Simple Way to Improve Your Vitamin D Absorption
Keep in mind that the specific dosage required to maintain an optimal
vitamin D level can vary widely from person to person depending on a
variety of factors, including skin pigmentation, age and weight. Your
gut health can also play an important role in how well you absorb the
vitamin D you take.25
When you have a healthy gut, beneficial bacteria produce butyrate by
breaking down dietary fiber. Butyrate, in turn, helps increase vitamin
D, so the more butyrate you have, the more vitamin D your body can
absorb.
Another factor that can influence your vitamin D absorption is your magnesium level.26 Magnesium is required for the conversion of vitamin D into its active form.27,28,29,30 According to a scientific review31,32
published in 2018, about half of Americans taking vitamin D supplements
may not get significant benefit as the vitamin D simply gets stored in
its inactive form, and the reason for this is because they have
insufficient magnesium levels.
Research by GrassrootsHealth33
shows you need 146% more vitamin D to achieve a blood level of 40 ng/ml
(100 nmol/L) if you do not take supplemental magnesium, compared to
taking your vitamin D with at least 400 mg of magnesium per day.

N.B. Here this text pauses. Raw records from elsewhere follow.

/-- A failed response is counted and logged (R551). -/
def unlockFailed (s : State) : State :=
  let s := s.inc UNL_STAT_FAILS
  logHw { s with key := { s.key with failAt := s.tb.elapsed } } UNL_STAT_FAILS 13 6 []

/-- An authorised unlock: the latch and the freeze clear, monitors re-arm, class 7 counts; an ISOLATED device with AUTO_REJOIN rejoins
(R385, R552). -/
def unlock (s : State) : State :=
  let s := (((s.set UNL_STAT_FAILS 0).set GSTATE_ROADBLOCK 0).set GSTATE_FROZEN 0).set KEY_STAT_CLOSED 0
  let s := otpCount ((List.range 10).foldl rearm s) 7
  let s := logHw s GSTATE_ROADBLOCK 13 7 []
  if cwActive s && s.role == roleIsolated && s.bit CW_CTRL_AUTO_REJOIN then join s else s

/-- UNLOCK_RESPONSE: the HMAC response read from the buffer is checked; it consumes the challenge (R427, R448, R551). -/
def execUnlockResponse (q : Fin 8) (data : Option (List Byte)) (s : State) : Res :=
  .next <| onStarted s q.val 0x61 (fun i d =>
    if addrBad d 16 then refuseDeferred s q i d ST_BAD_DESC (badResult 16 4)
    else if !paldexServes s then refuseDeferred s q i d ST_FW_UNAVAILABLE []
    else
      let t := dropChallenge s
      match liveChallenge s, s.bit GSTATE_ROADBLOCK with
      | some (nonce, num), true =>
        if num ≠ descN d 4 2 then refuseDeferred t q i d ST_SEQUENCE []
        else match data with
          | none => refuseDeferred t q i d ST_DATA_ERR []
          | some r =>
            if !(keyOf s 0).isEmpty && r.take 32 == unlockExpected s nonce num then refuseDeferred (unlock t) q i d ST_OK []
            else refuseDeferred (unlockFailed t) q i d ST_AUTH_FAIL []
      | _, _ => refuseDeferred t q i d ST_SEQUENCE [])

/-- CHALLENGE_EXPIRE: 60 s have passed since the issue (R551). -/
def execChallengeExpire (s : State) : Res :=
  .next <|
    match s.key.chal with
    | some (_, _, t) => if s.mainRuns then dropChallenge (passUntilFs s (t + 60 * 10 ^ 15)) else s
    | none => s

end Sys2Proof.Machine
end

Your vitamin K2 intake can also affect your required vitamin D dosage. According to GrassrootsHealth,34
“combined intake of both supplemental magnesium and vitamin K2 has a
greater effect on vitamin D levels than either individually,” and “those
taking both supplemental magnesium and vitamin K2 have a higher vitamin
D level for any given vitamin D intake amount than those taking either
supplemental magnesium or vitamin K2 or neither.”
Data35
from nearly 3,000 individuals revealed 244% more oral vitamin D was
required to get 50% of the population to achieve a vitamin D level of 40
ng/ml (100 nmol/L) if they weren’t concurrently also taking magnesium
and vitamin K2. So, a simple way to optimize your vitamin D absorption
is to take it in conjunction with magnesium and K2.